A presentation by UE Research Dir. Lisa Frank emphasized the ability of GE to afford contract improvements. The theme of this year’s corporate report is "Only GE" – and it’s clear that only GE has weathered the recession so comfortably, Frank said. GE experienced "a V-shaped recession," with only a slight (3 percent) dip in revenues – and no decline in profits.
GE’s stock price is among those that have fallen in post-bubble decline – but GE’s operating margin is at historic high levels, Frank said. GE’s traditional manufacturing sectors have contributed significantly to GE profits. GE’s net profit per worker last year was an astounding $44,819. Any of GE’s competitors would envy that kind of return, Frank observed.
The salary of GE CEO Jeff Immelt increased by 300 percent over the last two years, a rate far greater than dividends, productivity, net earnings, revenue, or workers’ pay – in that order.

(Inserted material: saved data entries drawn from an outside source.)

-- ==== Sys2Proof/Decode.lean ====
section
/-! DEFINITION. The command a word of the table's bits spells. -/

namespace Sys2Proof

/-- The opcode table gives no row any bits: the part is commanded by packets and events, whose layouts Machine/Operands.lean
reads and writes. So no word of `nbits` bits spells a command. -/
def decodeTableWord (nbits w : Nat) : Option Instr :=
  match nbits, w with
  | _, _ => none

end Sys2Proof
end

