-- ==== Sys2Proof/Machine/Staging.lean ====
section
/-! DEFINITION. Staging: the refill walk, its checks, faults, measurement, the ends of lists and the exhaustion of
interjections (spec 07 section 7.3, spec 03 section 3.5, spec 08 section 8.3). -/

namespace Sys2Proof.Machine

open Sys2Proof

/-! ## The checks of an entry -/

/-- What an entry that passes its checks will be staged from. -/
structure Candidate where
  item : Item
  itemNumber : Nat
  style : Style
  selector : Nat
deriving DecidableEq, Repr

/-- The style tests: spec 03 R40. -/
def resolveStyle (s : State) (l : Lane) (i : Item) : Except StagingFault (Nat × Style) :=
  let selector := if i.selector ≠ 0 then i.selector else l.config.defaultStyle
  if selector = 0 then .error .nullStyle
  else
    match styleAt s selector with
    | none => .error .styleAbsent
    | some x => if x.owner < max i.owner l.owner then .error .level else .ok (selector, x)

/-- The tests of the kind: spec 07 R99 steps 3 and 4. -/
def testBody (s : State) : ItemBody → Except StagingFault Unit
  | .text offset length => if 32768 < offset + length then .error .limit else .ok ()
  | .quote symbol _ => if (symbolAt s.quote symbol).isNone then .error .noSymbol else .ok ()
  | .separator _ _ => .ok ()

/-- The tests of an entry in order: spec 07 R99. -/
def testEntry (s : State) (l : Lane) (n : Nat) : Except StagingFault Candidate :=
  match itemAt s n with
  | none => .error .emptyItem
  | some i =>
    match resolveStyle s l i with
    | .error e => .error e
    | .ok (selector, x) =>
      match testBody s i.body with
      | .error e => .error e
      | .ok () => .ok { item := i, itemNumber := n, style := x, selector := selector }

/-! ## Measurement -/

/-- The codes a candidate is measured by; a separator has none (spec 07 R104, spec 06 R79). -/
def measuredCodes (s : State) (l : Lane) (c : Candidate) : List Byte :=
  match c.item.body with
  | .text offset length => Memory.readRun s.text offset length
  | .quote symbol fields =>
    match symbolAt s.quote symbol with
    | some x => (formatQuote s.quote x fields c.style l.config.staleColour).map Prod.fst
    | none => []
  | .separator _ _ => []

/-- The slot width: spec 07 R104. -/
def slotWidth (s : State) (l : Lane) (c : Candidate) : Nat :=
  let total := advanceTotal s.glyphs c.style.font (measuredCodes s l c)
  clampTo 1 16383 (match c.item.body with
    | .text _ _ => c.style.padLeft + total + c.style.padRight
    | .quote _ _ => c.style.padLeft + total + c.style.reserve + c.style.padRight
    | .separator _ width => width)

/-- The staged entry formed from a candidate: spec 07 R97, R101. -/
def stagedOf (s : State) (l : Lane) (c : Candidate) (position : Option Nat) : Staged :=
  { item := c.item, itemNumber := c.itemNumber, style := c.style, selector := c.selector, width := slotWidth s l c,
    position := position, clipped := false }

/-- How many codes the measurement of a candidate finds missing: spec 04 R56. -/
def candidateMissing (s : State) (l : Lane) (c : Candidate) : Nat :=
  missingTotal s.glyphs c.style.font (measuredCodes s l c)

/-! ## The walk -/

/-- What a walk over a run of entries finds: the faults of the entries skipped, oldest first, and the candidate that
ended the walk, if any. The entry that passed stands as many places on as there are faults. -/
structure Walk where
  faults : List (Nat × StagingFault)
  hit : Option Candidate
deriving DecidableEq, Repr

/-- Examines entries in turn up to the first that passes: spec 07 R99. -/
def walk (s : State) (l : Lane) : List Nat → Walk
  | [] => { faults := [], hit := none }
  | n :: ns =>
    match testEntry s l n with
    | .ok c => { faults := [], hit := some c }
    | .error e =>
      match walk s l ns with
      | ⟨fs, hit⟩ => { faults := (n, e) :: fs, hit := hit }

/-- A skipped entry counted and recorded: spec 07 R100. -/
def recordFault (l : Lane) (f : Nat × StagingFault) : Lane :=
  { l with faults := min (l.faults + 1) 65535, lastFault := some f }

/-- The skipped entries of a walk counted and recorded in order. -/
def recordFaults (l : Lane) (fs : List (Nat × StagingFault)) : Lane := fs.foldl recordFault l

/-- Entry to DRAINING: spec 07 R94, and R102 at the end of a SINGLE_PASS list. -/
def enterDraining (l : Lane) : Lane :=
  { l with state := .draining, slot := none, starved := false, passEnd := false, interjections := [] }

/-- The walk of the base context: spec 07 R102, R103. Answers the lane and the codes found missing. -/
def refillBase (s : State) (l : Lane) : Lane × Nat :=
  match l.mode with
  | .loop =>
    if l.base.isEmpty then ({ l with slot := none, starved := false, cursor := 0 }, 0)
    else
      let w := walk s l (l.base.drop l.cursor ++ l.base.take l.cursor)
      let l1 := recordFaults l w.faults
      match w.hit with
      | none => ({ l1 with starved := true }, 0)
      | some c =>
        let at_ := (l.cursor + w.faults.length) % l.base.length
        ({ l1 with slot := some (stagedOf s l c (some at_)), starved := false, cursor := (at_ + 1) % l.base.length },
          candidateMissing s l c)
  | .singlePass =>
    if l.base.isEmpty then (enterDraining { l with cursor := 0 }, 0)
    else
      let w := walk s l (l.base.drop l.cursor)
      let l1 := recordFaults l w.faults
      match w.hit with
      | none => (enterDraining { l1 with cursor := 0 }, 0)
      | some c =>
        let at_ := l.cursor + w.faults.length
        let ended := decide (l.base.length ≤ at_ + 1)
        ({ l1 with slot := some (stagedOf s l c (some at_)), starved := false,
                   cursor := if ended then 0 else at_ + 1, passEnd := l.passEnd || ended },
          candidateMissing s l c)

/-- The walk of the active context and of those below it: spec 08 R125. `below` are the interjection contexts from the
active one down. -/
def refillContexts (s : State) (l : Lane) : List Interjection → Lane × Nat
  | [] => refillBase s { l with interjections := [] }
  | i :: below =>
    let w := walk s l (i.items.drop i.cursor)
    let l1 := recordFaults l w.faults
    match w.hit with
    | none => refillContexts s l1 below
    | some c =>
      let at_ := i.cursor + w.faults.length
      if i.items.length ≤ at_ + 1 then
        ({ l1 with slot := some (stagedOf s l c none), starved := false, interjections := below },
          candidateMissing s l c)
      else
        ({ l1 with slot := some (stagedOf s l c (some at_)), starved := false,
                   interjections := { i with cursor := at_ + 1 } :: below },
          candidateMissing s l c)

/-- An attempt at a staging refill: spec 07 R98, R102. -/
def refill (s : State) (l : Lane) : Lane × Nat :=
  if l.state ≠ .running ∨ l.slot.isSome then (l, 0)
  else if l.mode = .singlePass ∧ l.passEnd then (enterDraining l, 0)
  else refillContexts s l l.interjections

/-- An attempt made for lane `m`, put into the state, the missing codes counted. -/
def refillLane (m : Nat) (l : Lane) (s : State) : State :=
  let r := refill s l
  countMissing r.2 (setLane s m r.1)

end Sys2Proof.Machine
end

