-- ==== Sys2Proof/Machine/Device.lean ====
section
/-! DEFINITION. DEVICE_CONFIG (spec 02 section 2.5). -/

namespace Sys2Proof.Machine

open Sys2Proof

/-- The group address a field stands for, 255 being none; none at all where it is 31..254 (spec 02 R27). -/
def groupField (b : Byte) : Option (Option Nat) :=
  if b = 0xFF then some none else if b.toNat ≤ 30 then some (some b.toNat) else none

/-- The intake with its group address set where the packet carries one: spec 02 R27, R28. -/
def deviceIntake (f : DeviceFields) (i : Intake) : Intake :=
  match f.groupAddress with
  | some b => { i with groupAddress := (groupField b).getD i.groupAddress }
  | none => i

/-- The class filter and the large threshold set where the packet carries them: spec 09 R145. -/
def deviceClasses (f : DeviceFields) (q : QuoteUnit) : QuoteUnit :=
  { q with classFilter := (f.classFilter.map fun b => clampTo 0 7 b.toNat).getD q.classFilter,
           largeThreshold := (f.largeThreshold.map fun v => clampTo 1 9999 v.toNat).getD q.largeThreshold }

/-- The stale limit set where the packet carries it, converted to frames, every stale flag evaluated: spec 09 R144. -/
def deviceStale (form : Format) (f : DeviceFields) (q : QuoteUnit) : QuoteUnit :=
  match f.staleLimit with
  | some v =>
    let limit := clampTo 0 600 v.toNat
    evaluateStale { q with staleLimit := limit, staleFrames := framesOf form limit }
  | none => q

/-- The feed timeout set where the packet carries it and converted to frames, every stale flag evaluated: spec 09 R144. -/
def deviceFeed (form : Format) (f : DeviceFields) (q : QuoteUnit) : QuoteUnit :=
  match f.feedTimeout with
  | some v =>
    let limit := clampTo 0 600 v.toNat
    evaluateStale { q with feedTimeout := limit, feedFrames := framesOf form limit }
  | none => q

/-- The quote unit's four settings: spec 09 R145. -/
def deviceQuote (form : Format) (f : DeviceFields) (q : QuoteUnit) : QuoteUnit :=
  deviceFeed form f (deviceStale form f (deviceClasses f q))

/-- The settings other than the input loss filter stored: spec 02 R27. -/
def storeSettings (f : DeviceFields) (s : State) : State :=
  { s with intake := deviceIntake f s.intake,
           quote := deviceQuote s.timing.format f s.quote,
           keyer := { s.keyer with keyFade := (f.keyFade.map BitVec.toNat).getD s.keyer.keyFade },
           guard := { s.guard with guardFade := (f.guardFade.map BitVec.toNat).getD s.guard.guardFade } }

/-- The input loss filter set where the packet carries it, with its check: spec 01 R4. -/
def deviceFilter (f : DeviceFields) (u : InputUnit) : InputUnit :=
  match f.lossFilter with
  | some b => filterCheck { u with lossFilter := clampTo 1 15 b.toNat }
  | none => u

/-- A group address field of 31..254 is present: spec 02 R27. -/
def groupOutOfRange (f : DeviceFields) : Bool :=
  match f.groupAddress with
  | some b => (groupField b).isNone
  | none => false

/-- DEVICE_CONFIG: spec 02 R27, R28. Every setting is stored before the check of the input loss filter acts (log 20). -/
def doDeviceConfig (h : Header) (f : DeviceFields) (s : State) : Except Reason State :=
  if 0 < h.level then .error .level
  else if groupOutOfRange f then .error .range
  else .ok (changeInput (deviceFilter f s.input) (storeSettings f s))

end Sys2Proof.Machine
end

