-- ==== Sys2Proof/WellFormed.lean ====
section
/-! DEFINITION. Which commands and events can come about at all: what the packet format, the input unit and the rules of
the events guarantee of the operands. `exec` is total and gives the others a meaning too. -/

namespace Sys2Proof

open Sys2Proof.Machine

/-- A packet's level field is 0..3; a packet of another level is damaged (spec 02 R17). -/
def Header.ok (h : Header) : Bool := decide (h.level ≤ 3)

/-- A recognised command of a matched, undamaged packet: the level, and counts in their ranges (spec 02 R17, R21). -/
def Command.ok (h : Header) (c : Command) : Bool := h.ok && Command.consistent c

/-- Components of 10 bits. -/
def Pixel.ok (p : Pixel) : Bool := decide (p.y < 1024 ∧ p.cb < 1024 ∧ p.cr < 1024)

/-- A delayed line of the programme, where there is one. -/
def programmeOk : Option (List Pixel) → Bool
  | none => true
  | some line => line.all Pixel.ok

/-- The operand of an act. -/
def FrameAct.ok : FrameAct → Bool
  | .line programme => programmeOk programme
  | _ => true

/-- No act twice, no snapshot before its lane's stages, and at most one line in drawing (spec 01 R9, spec 07 R114, spec 10
R160). -/
def orderOk (done : List FrameAct) : List FrameAct → Bool
  | [] => true
  | a :: as => mayAct done a && a.ok && orderOk (a :: done) as

/-- A packet as the search of a line hands it over: whole, or cut short by the end of the line (spec 01 R6). -/
def Found.ok (p : Found) : Bool :=
  match packetExtent p.bytes with
  | some n => if p.truncated then decide (p.bytes.length < n) else p.bytes.length == n
  | none => p.truncated

/-- A frame that is good, with no more packets handed over than its carriage lines hold (spec 01 R1, R6). -/
def goodFrameOk (frame : FrameStructure) (blanking : Blanking) : Bool :=
  (judge frame).isSome && decide (blanking.handed ≤ (packetsOfFrame blanking.lines).length)

/-- The operands of what comes about among takings. -/
def Meanwhile.ok : Meanwhile → Bool
  | .taking => true
  | .arrival p => p.ok
  | .goodFrame frame blanking => goodFrameOk frame blanking
  | .frameWindowExpiry => true
  | .outputFrameStart order => orderOk [] order
  | .drawLine programme => programmeOk programme
  | .powerOnReset => true

/-- The check of each command and event. -/
def wellFormed : Instr → Bool
  | .powerOnReset => true
  | .resetRelease _ order => orderOk [] order
  | .goodFrame frame blanking => goodFrameOk frame blanking
  | .frameWindowExpiry => true
  | .outputFrameStart order => orderOk [] order
  | .packetArrival p => p.ok
  | .damagedEntry e => e.damaged && decide (e.payload.length ≤ 240)
  | .unknownCommand h code payload => h.ok && (readerOf code).isNone && decide (payload.length ≤ 240)
  | .resetRun h => Command.ok h (.reset 0)
  | .resetAll h => Command.ok h (.reset 1)
  | .deviceConfig h f => Command.ok h (.deviceConfig f)
  | .paletteWrite h first colours => Command.ok h (.paletteWrite first colours)
  | .fontDefine h f => Command.ok h (.fontDefine f)
  | .fontClear h font => Command.ok h (.fontClear font)
  | .glyphMetrics h f => Command.ok h (.glyphMetrics f)
  | .glyphRows h f => Command.ok h (.glyphRows f)
  | .codeMapWrite h f => Command.ok h (.codeMapWrite f)
  | .styleWrite h f => Command.ok h (.styleWrite f)
  | .styleDrop h selector => Command.ok h (.styleDrop selector)
  | .textWrite h offset codes => Command.ok h (.textWrite offset codes)
  | .itemWrite h f => Command.ok h (.itemWrite f)
  | .itemDrop h item => Command.ok h (.itemDrop item)
  | .playlistWrite h lane items => Command.ok h (.playlistWrite lane items)
  | .playlistAppend h lane items => Command.ok h (.playlistAppend lane items)
  | .laneConfig h f => Command.ok h (.laneConfig f)
  | .laneStart h lane mode start => Command.ok h (.laneStart lane mode start)
  | .laneStopDrain h lane => Command.ok h (.laneStop lane 0)
  | .laneStopCut h lane => Command.ok h (.laneStop lane 1)
  | .laneSpeed h lane target step => Command.ok h (.laneSpeed lane target step)
  | .interject h lane items => Command.ok h (.interject lane items)
  | .interjectCancel h lane => Command.ok h (.interjectCancel lane)
  | .symbolDefine h f => Command.ok h (.symbolDefine f)
  | .symbolDrop h symbol => Command.ok h (.symbolDrop symbol)
  | .quote h f => Command.ok h (.quote f)
  | .quoteBatch h pairs => Command.ok h (.quoteBatch pairs)
  | .reference h f => Command.ok h (.reference f)
  | .halt h symbol flag => Command.ok h (.halt symbol flag)
  | .movementWrite h f => Command.ok h (.movementWrite f)
  | .keyOn h => Command.ok h .keyOn
  | .keyOff h => Command.ok h .keyOff
  | .guardConfig h f => Command.ok h (.guardConfig f)
  | .slateConfig h f => Command.ok h (.slateConfig f)
  | .guardSet h action cut => Command.ok h (.guardSet action cut)
  | .guardRelease h => Command.ok h .guardRelease
  | .query h kind index => Command.ok h (.query kind index)
  | .glyphRowsCompletion among => among.all Meanwhile.ok
  | .fontClearCompletion among => among.all Meanwhile.ok
  | .drawLine programme => programmeOk programme

end Sys2Proof
end

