/-- Spec 07 R98 to R104, spec 03 R40, spec 08 R125: an attempt at a refill by a RUNNING lane with an empty slot stages the
first entry of the active context from the cursor on that passes its tests, past the entries that fail, each of which counts
a fault. In SINGLE_PASS the last entry of the base list sets the pass end mark, and an attempt with the mark set, or one
that finds nothing from the cursor on, goes to DRAINING; in LOOP the lane is STARVED where all fail. An interjection
context that is exhausted gives way to the one below it, and the entry staged from the last place of one has no list
position (the model's choice, log 18). The last fault is that of the last entry passed over. A lane that is not RUNNING or
whose slot holds an entry makes no attempt. Each test has its own fault, in order. Spec 07 R104, spec 04 R54 to R56: the slot
width of each kind, and the codes that the measurement finds missing, which are counted. -/
def Obligations.RefillStagesTheFirstThatPasses : Prop :=
  let staged (s : State) (l : Lane) (n : Nat) (c : Candidate) (e : Staged) (missed : Nat) : Prop :=
    let codes : List Byte := match c.item.body with
      | .text offset length => Memory.readRun s.text offset length
      | .quote symbol fields => match symbolAt s.quote symbol with
        | some x => (formatQuote s.quote x fields c.style l.config.staleColour).map Prod.fst
        | none => []
      | .separator _ _ => []
    let total := advanceTotal s.glyphs c.style.font codes
    e.item = c.item ∧ e.itemNumber = n ∧ e.style = c.style ∧ e.selector = c.selector ∧ e.clipped = false ∧
    e.width = clampTo 1 16383 (match c.item.body with
      | .text _ _ => c.style.padLeft + total + c.style.padRight
      | .quote _ _ => c.style.padLeft + total + c.style.reserve + c.style.padRight
      | .separator _ width => width) ∧
    1 ≤ e.width ∧ e.width ≤ 16383 ∧ missed = codes.countP fun b => (lookup s.glyphs c.style.font b).isNone
  let fails (s : State) (l : Lane) (ns : List Nat) : Prop := ∀ n ∈ ns, ∃ f, testEntry s l n = .error f
  let passedOver (s : State) (l : Lane) (bad : List Nat) (faults : Nat) (last : Option (Nat × StagingFault)) : Prop :=
    (bad = [] → faults = l.faults ∧ last = l.lastFault) ∧
    (bad ≠ [] → faults = min (l.faults + bad.length) 65535) ∧
    ∀ n f, bad.getLast? = some n → testEntry s l n = .error f → last = some (n, f)
  let drained (l : Lane) : Lane := { l with
    state := .draining, slot := none, starved := false, passEnd := false, interjections := [] }
  (∀ (m : Nat) (l : Lane) (s : State), l.state ≠ .running ∨ l.slot.isSome = true →
    refillLane m l s = { s with lanes := s.lanes.set m l }) ∧
  (∀ (m : Nat) (l k : Lane) (missed : Nat) (s : State), refill s l = (k, missed) → refillLane m l s = { s with
    lanes := s.lanes.set m k
    glyphs := { s.glyphs with missing := s.glyphs.missing + BitVec.ofNat 32 missed } }) ∧
  (∀ (g : GlyphStore) (f : Nat),
    (∀ c, g.fonts.get f = none → lookup g f c = none) ∧
    (∀ (c : Byte) (d : FontDef), g.fonts.get f = some d → lookup g f c =
      (((Table.get none (g.maps.get f) c.toNat).filter (· < d.count)).or
        (d.defaultGlyph.filter (· < d.count))).map (d.base + ·)) ∧
    ∀ codes, advanceTotal g f codes = (codes.map fun c => ((lookup g f c).map (advanceOf g)).getD 0).sum) ∧
  (∀ (s : State) (l : Lane) (bad rest : List Nat) (n : Nat) (c : Candidate), l.state = .running → l.slot = none →
    l.mode = .loop → l.interjections = [] → l.base.drop l.cursor ++ l.base.take l.cursor = bad ++ n :: rest →
    fails s l bad → testEntry s l n = .ok c → ∃ missed e faults last,
    let place := (l.cursor + bad.length) % l.base.length
    refill s l = ({ l with
      slot := some e, starved := false, cursor := (place + 1) % l.base.length, faults := faults, lastFault := last },
      missed) ∧
    staged s l n c e missed ∧ e.position = some place ∧ passedOver s l bad faults last) ∧
  (∀ (s : State) (l : Lane), l.state = .running → l.slot = none → l.mode = .loop → l.interjections = [] →
    l.base ≠ [] → fails s l (l.base.drop l.cursor ++ l.base.take l.cursor) → ∃ faults last,
    refill s l = ({ l with starved := true, faults := faults, lastFault := last }, 0) ∧
    passedOver s l (l.base.drop l.cursor ++ l.base.take l.cursor) faults last) ∧
  (∀ (s : State) (l : Lane), l.state = .running → l.slot = none → l.mode = .loop → l.interjections = [] → l.base = [] →
    refill s l = ({ l with starved := false, cursor := 0 }, 0)) ∧
  (∀ (s : State) (l : Lane) (bad rest : List Nat) (n : Nat) (c : Candidate), l.state = .running → l.slot = none →
    l.mode = .singlePass → l.passEnd = false → l.interjections = [] → l.base.drop l.cursor = bad ++ n :: rest →
    fails s l bad → testEntry s l n = .ok c → ∃ missed e faults last,
    refill s l = ({ l with
      slot := some e, starved := false, cursor := if rest = [] then 0 else l.cursor + bad.length + 1
      passEnd := decide (rest = []), faults := faults, lastFault := last }, missed) ∧
    staged s l n c e missed ∧ e.position = some (l.cursor + bad.length) ∧ passedOver s l bad faults last) ∧
  (∀ (s : State) (l : Lane), l.state = .running → l.slot = none → l.mode = .singlePass → l.passEnd = true →
    refill s l = (drained l, 0)) ∧
  (∀ (s : State) (l : Lane), l.state = .running → l.slot = none → l.mode = .singlePass → l.passEnd = false →
    l.interjections = [] → fails s l (l.base.drop l.cursor) → ∃ faults last,
    refill s l = (drained { l with cursor := 0, faults := faults, lastFault := last }, 0) ∧
    passedOver s l (l.base.drop l.cursor) faults last) ∧
  (∀ (s : State) (l : Lane) (i : Interjection) (below : List Interjection) (bad rest : List Nat) (n : Nat)
    (c : Candidate), l.state = .running → l.slot = none → l.mode = .loop ∨ l.passEnd = false →
    l.interjections = i :: below → i.items.drop i.cursor = bad ++ n :: rest →
    fails s l bad → testEntry s l n = .ok c → ∃ missed e faults last,
    refill s l = ({ l with
      slot := some e, starved := false, faults := faults, lastFault := last
      interjections := if rest = [] then below else { i with cursor := i.cursor + bad.length + 1 } :: below }, missed) ∧
    staged s l n c e missed ∧ e.position = (if rest = [] then none else some (i.cursor + bad.length)) ∧
    passedOver s l bad faults last) ∧
  (∀ (s : State) (l : Lane) (i : Interjection) (below : List Interjection), l.state = .running → l.slot = none →
    l.mode = .loop ∨ l.passEnd = false → l.interjections = i :: below → fails s l (i.items.drop i.cursor) →
    ∃ faults last,
    refill s l = refill s { l with interjections := below, faults := faults, lastFault := last } ∧
    passedOver s l (i.items.drop i.cursor) faults last) ∧
  ∀ (s : State) (l : Lane) (n : Nat),
    (itemAt s n = none → testEntry s l n = .error .emptyItem) ∧
    ∀ i, itemAt s n = some i →
      let selector := if i.selector ≠ 0 then i.selector else l.config.defaultStyle
      (selector = 0 → testEntry s l n = .error .nullStyle) ∧
      (selector ≠ 0 → styleAt s selector = none → testEntry s l n = .error .styleAbsent) ∧
      ∀ x, selector ≠ 0 → styleAt s selector = some x →
        (x.owner < max i.owner l.owner → testEntry s l n = .error .level) ∧
        (max i.owner l.owner ≤ x.owner →
          let passed : Except StagingFault Candidate :=
            .ok { item := i, itemNumber := n, style := x, selector := selector }
          (∀ offset length, i.body = .text offset length →
            testEntry s l n = if 32768 < offset + length then .error .limit else passed) ∧
          (∀ symbol fields, i.body = .quote symbol fields →
            testEntry s l n = if symbolAt s.quote symbol = none then .error .noSymbol else passed) ∧
          ∀ code width, i.body = .separator code width → testEntry s l n = passed)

Frank pointed out that, adjusted for inflation, GE workers’ pay rose just 2.1 percent each of the past three years.
Contract surveys conducted by the union revealed strong worker interest in improved wages and more time off, and a willingness to fight over insurance cost-shifting and other takeaways, announced Tormey. Local 506 Bus. Agent Pat Rafferty reported that contract survey results from the Erie, Pa. plant show strong support for job security and improved pensions.
In reports from the locals, Rafferty said the two-day strike in January was "a tremendous boost," both in terms of membership participation and community support, which included donations of food and coffee. People know there is a health care crisis, and whether or not they like unions, they know unions are out in front on this issue, he said.
Comments by delegates on local plant conditions meshed with the experience in national-level grievances: the company’s refusal to fill jobs leads to turmoil on the shop floor, and grievances with regard to supervisors’ doing bargaining-unit work, subcontracting, failure to recall, abuse of temporary assignments, working out of classification and related contract violations. For example, Local 332 Bus. Agent Bob Brown reported that orders and work are strong at the Ft. Edwards, N.Y. facility. Nevertheless, because of a hiring freeze, the company has given the local two subcontracting notices in the last three months. Local 751 Chief Steward Terry Taylor similarly reported busy conditions at GE Mahoning Glass in Niles, Ohio but a hiring freeze is in effect there as well.
Tormey noted that almost every local had a grievance strike last year, often related to these issues.
GE complains about health care costs but balks at supporting the kind of fair, efficient and low-cost health care system that works well in Canada. The Canadian system works so well, said UE Political Action Dir. Chris Townsend, that the Canadian Auto Workers union convinced the Big Three auto companies to sign a statement in support of the Canadian system. "In Canada, GE saves a bundle on health care," Townsend observed. "They don’t have the costs, and they don’t have the paperwork."
Despite the war on Iraq, politicians still find the time to roll back labor’s gains, Townsend said. In particular, Congress is again taking up legislation that would essentially repeal overtime pay after 40 hours.